Consider the listing below. Extract exactly the lines from the line containing "(s.setAport n x).bays = s.bays := rfl" to the line containing "(s.setAport n x).tel = s.tel := rfl", both included.

┄┄┄┄┄┄┄┄┄┄

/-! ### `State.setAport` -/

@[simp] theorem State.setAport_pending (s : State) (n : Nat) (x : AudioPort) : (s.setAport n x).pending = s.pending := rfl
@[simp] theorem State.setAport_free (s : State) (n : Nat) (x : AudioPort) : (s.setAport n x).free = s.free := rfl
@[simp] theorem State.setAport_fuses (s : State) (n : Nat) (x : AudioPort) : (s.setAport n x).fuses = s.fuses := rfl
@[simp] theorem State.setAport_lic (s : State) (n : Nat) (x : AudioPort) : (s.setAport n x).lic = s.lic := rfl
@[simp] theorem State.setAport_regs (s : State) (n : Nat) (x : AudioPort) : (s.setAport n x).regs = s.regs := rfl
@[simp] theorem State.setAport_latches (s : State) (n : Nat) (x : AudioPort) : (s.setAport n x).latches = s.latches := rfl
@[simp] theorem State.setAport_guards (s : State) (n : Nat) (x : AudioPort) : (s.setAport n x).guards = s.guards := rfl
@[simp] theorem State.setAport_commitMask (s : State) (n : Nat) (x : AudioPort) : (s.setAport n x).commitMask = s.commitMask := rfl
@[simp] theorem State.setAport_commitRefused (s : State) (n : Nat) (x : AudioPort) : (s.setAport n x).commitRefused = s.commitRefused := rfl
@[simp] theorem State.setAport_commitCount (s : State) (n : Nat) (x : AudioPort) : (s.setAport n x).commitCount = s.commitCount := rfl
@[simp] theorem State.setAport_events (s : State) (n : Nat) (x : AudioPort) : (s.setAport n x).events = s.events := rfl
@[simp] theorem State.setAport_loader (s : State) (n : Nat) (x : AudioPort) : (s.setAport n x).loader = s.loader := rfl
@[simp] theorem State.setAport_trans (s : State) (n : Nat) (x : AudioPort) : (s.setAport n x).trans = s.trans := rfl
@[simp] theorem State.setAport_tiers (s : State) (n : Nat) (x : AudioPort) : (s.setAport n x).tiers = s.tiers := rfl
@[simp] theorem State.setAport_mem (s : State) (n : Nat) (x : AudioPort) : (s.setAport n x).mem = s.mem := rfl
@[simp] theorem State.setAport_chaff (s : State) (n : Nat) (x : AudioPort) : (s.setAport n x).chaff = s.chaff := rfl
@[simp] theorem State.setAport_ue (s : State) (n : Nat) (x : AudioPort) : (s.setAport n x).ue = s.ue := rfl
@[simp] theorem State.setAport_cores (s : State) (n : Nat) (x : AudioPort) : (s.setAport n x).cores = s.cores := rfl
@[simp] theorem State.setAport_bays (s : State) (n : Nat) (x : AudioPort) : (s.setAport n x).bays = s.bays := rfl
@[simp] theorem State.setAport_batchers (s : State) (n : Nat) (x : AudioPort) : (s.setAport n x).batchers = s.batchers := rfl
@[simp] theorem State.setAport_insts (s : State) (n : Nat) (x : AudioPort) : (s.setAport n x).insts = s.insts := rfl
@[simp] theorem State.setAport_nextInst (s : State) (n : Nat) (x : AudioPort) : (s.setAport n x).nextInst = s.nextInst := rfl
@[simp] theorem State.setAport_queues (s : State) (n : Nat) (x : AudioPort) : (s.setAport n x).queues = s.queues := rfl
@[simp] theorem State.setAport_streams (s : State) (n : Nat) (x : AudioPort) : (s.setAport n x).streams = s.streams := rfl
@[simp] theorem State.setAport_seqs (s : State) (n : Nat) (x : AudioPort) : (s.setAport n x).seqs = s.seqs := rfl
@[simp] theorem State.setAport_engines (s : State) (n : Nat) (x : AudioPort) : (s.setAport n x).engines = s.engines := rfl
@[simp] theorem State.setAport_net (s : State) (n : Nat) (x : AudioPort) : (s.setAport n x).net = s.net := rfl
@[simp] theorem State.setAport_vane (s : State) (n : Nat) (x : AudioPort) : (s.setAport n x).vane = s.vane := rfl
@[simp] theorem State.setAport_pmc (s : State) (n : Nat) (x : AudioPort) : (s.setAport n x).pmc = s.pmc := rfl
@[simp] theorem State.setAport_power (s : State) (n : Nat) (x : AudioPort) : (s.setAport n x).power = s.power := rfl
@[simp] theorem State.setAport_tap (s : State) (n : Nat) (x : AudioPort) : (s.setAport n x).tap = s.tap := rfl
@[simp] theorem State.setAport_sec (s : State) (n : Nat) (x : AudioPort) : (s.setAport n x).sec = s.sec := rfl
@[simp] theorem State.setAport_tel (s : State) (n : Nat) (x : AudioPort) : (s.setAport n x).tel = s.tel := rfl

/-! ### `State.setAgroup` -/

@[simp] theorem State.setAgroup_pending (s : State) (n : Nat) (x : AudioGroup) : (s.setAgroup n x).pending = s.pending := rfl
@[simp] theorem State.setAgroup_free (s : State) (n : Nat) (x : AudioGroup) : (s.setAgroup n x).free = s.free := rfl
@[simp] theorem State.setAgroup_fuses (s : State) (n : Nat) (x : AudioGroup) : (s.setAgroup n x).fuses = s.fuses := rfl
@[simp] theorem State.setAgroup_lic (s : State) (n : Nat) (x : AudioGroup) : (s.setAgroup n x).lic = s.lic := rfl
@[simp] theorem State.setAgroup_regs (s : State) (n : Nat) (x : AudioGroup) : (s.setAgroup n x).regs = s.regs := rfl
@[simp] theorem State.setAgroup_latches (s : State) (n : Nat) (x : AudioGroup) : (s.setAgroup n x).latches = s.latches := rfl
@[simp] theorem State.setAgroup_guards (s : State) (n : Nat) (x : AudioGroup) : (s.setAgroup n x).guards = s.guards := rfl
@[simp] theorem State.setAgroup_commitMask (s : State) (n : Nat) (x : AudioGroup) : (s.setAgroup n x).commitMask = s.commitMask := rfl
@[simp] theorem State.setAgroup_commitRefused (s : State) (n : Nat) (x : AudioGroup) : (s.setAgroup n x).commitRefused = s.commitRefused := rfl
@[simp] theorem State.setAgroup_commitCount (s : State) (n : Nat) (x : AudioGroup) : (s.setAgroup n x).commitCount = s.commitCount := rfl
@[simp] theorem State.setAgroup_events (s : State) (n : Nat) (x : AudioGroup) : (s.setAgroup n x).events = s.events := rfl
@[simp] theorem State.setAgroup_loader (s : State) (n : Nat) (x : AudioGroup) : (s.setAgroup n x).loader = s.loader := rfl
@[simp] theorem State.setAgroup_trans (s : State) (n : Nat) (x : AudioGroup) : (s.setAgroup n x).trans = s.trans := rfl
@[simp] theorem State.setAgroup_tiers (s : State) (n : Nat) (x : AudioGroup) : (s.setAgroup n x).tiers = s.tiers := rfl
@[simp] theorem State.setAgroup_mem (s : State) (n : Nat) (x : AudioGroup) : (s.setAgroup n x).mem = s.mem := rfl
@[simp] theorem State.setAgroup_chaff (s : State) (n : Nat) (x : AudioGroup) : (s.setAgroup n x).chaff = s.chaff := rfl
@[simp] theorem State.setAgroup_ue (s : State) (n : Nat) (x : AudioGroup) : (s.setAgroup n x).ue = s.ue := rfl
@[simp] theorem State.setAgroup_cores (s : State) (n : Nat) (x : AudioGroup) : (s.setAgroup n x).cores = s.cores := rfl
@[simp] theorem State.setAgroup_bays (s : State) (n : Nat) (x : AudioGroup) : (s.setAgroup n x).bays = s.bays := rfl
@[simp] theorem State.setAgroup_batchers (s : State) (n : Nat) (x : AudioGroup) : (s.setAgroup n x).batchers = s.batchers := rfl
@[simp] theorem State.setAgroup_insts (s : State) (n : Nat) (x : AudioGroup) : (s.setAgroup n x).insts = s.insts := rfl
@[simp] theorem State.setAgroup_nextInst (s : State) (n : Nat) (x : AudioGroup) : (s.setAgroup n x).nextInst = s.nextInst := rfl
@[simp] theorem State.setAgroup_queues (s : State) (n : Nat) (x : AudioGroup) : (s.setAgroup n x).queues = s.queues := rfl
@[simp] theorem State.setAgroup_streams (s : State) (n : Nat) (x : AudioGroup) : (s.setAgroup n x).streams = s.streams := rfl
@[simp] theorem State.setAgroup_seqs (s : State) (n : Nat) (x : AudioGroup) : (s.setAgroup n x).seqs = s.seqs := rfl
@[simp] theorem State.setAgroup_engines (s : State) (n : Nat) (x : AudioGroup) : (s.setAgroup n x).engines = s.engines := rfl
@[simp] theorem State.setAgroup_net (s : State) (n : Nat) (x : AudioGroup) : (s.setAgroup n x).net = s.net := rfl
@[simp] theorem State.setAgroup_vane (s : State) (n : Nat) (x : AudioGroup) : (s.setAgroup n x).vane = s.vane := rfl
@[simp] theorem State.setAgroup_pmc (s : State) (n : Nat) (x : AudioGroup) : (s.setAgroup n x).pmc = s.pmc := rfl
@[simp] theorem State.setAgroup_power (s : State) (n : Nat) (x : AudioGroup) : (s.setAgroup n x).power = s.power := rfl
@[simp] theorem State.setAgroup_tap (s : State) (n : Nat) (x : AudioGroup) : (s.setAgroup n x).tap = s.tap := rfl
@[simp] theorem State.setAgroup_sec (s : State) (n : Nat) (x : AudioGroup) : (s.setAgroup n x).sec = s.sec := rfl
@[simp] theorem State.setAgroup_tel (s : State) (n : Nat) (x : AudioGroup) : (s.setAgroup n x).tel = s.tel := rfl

┄┄┄┄┄┄┄┄┄┄

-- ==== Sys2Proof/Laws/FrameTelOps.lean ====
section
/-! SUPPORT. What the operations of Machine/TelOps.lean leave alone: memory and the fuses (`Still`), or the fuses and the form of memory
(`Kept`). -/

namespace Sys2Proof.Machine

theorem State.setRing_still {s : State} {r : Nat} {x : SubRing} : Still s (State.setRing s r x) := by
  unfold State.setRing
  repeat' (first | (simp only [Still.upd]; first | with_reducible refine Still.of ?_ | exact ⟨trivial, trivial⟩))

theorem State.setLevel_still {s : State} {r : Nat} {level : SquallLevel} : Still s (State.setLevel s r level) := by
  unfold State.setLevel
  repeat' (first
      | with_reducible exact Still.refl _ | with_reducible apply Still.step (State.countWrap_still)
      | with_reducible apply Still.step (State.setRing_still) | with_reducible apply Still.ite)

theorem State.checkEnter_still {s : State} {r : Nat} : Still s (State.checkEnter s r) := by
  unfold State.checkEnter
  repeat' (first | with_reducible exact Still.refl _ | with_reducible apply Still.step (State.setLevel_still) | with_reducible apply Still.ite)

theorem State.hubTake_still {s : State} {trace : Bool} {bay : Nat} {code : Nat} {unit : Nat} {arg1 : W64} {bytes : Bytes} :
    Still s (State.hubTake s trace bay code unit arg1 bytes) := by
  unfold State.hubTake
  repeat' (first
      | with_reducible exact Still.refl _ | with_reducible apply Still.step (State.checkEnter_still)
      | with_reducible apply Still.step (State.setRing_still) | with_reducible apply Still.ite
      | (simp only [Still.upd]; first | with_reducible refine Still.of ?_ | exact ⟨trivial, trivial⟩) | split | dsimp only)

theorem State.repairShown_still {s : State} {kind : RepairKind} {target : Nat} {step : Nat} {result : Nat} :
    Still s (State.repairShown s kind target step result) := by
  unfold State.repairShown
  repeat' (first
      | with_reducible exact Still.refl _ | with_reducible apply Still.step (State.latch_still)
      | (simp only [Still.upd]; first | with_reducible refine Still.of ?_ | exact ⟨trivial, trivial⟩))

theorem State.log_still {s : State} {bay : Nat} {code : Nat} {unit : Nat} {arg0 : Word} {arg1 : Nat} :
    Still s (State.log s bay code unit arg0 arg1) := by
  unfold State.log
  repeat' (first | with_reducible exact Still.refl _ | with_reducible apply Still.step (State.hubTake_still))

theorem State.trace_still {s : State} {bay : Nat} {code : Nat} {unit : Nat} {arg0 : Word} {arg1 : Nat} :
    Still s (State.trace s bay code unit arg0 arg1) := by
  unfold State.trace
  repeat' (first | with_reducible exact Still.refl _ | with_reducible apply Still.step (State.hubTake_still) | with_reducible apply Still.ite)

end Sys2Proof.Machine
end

┄┄┄┄┄┄┄┄┄┄

* [SOLUTION TO THIS TASK]:
@[simp] theorem State.setAport_bays (s : State) (n : Nat) (x : AudioPort) : (s.setAport n x).bays = s.bays := rfl
@[simp] theorem State.setAport_batchers (s : State) (n : Nat) (x : AudioPort) : (s.setAport n x).batchers = s.batchers := rfl
@[simp] theorem State.setAport_insts (s : State) (n : Nat) (x : AudioPort) : (s.setAport n x).insts = s.insts := rfl
@[simp] theorem State.setAport_nextInst (s : State) (n : Nat) (x : AudioPort) : (s.setAport n x).nextInst = s.nextInst := rfl
@[simp] theorem State.setAport_queues (s : State) (n : Nat) (x : AudioPort) : (s.setAport n x).queues = s.queues := rfl
@[simp] theorem State.setAport_streams (s : State) (n : Nat) (x : AudioPort) : (s.setAport n x).streams = s.streams := rfl
@[simp] theorem State.setAport_seqs (s : State) (n : Nat) (x : AudioPort) : (s.setAport n x).seqs = s.seqs := rfl
@[simp] theorem State.setAport_engines (s : State) (n : Nat) (x : AudioPort) : (s.setAport n x).engines = s.engines := rfl
@[simp] theorem State.setAport_net (s : State) (n : Nat) (x : AudioPort) : (s.setAport n x).net = s.net := rfl
@[simp] theorem State.setAport_vane (s : State) (n : Nat) (x : AudioPort) : (s.setAport n x).vane = s.vane := rfl
@[simp] theorem State.setAport_pmc (s : State) (n : Nat) (x : AudioPort) : (s.setAport n x).pmc = s.pmc := rfl
@[simp] theorem State.setAport_power (s : State) (n : Nat) (x : AudioPort) : (s.setAport n x).power = s.power := rfl
@[simp] theorem State.setAport_tap (s : State) (n : Nat) (x : AudioPort) : (s.setAport n x).tap = s.tap := rfl
@[simp] theorem State.setAport_sec (s : State) (n : Nat) (x : AudioPort) : (s.setAport n x).sec = s.sec := rfl
@[simp] theorem State.setAport_tel (s : State) (n : Nat) (x : AudioPort) : (s.setAport n x).tel = s.tel := rfl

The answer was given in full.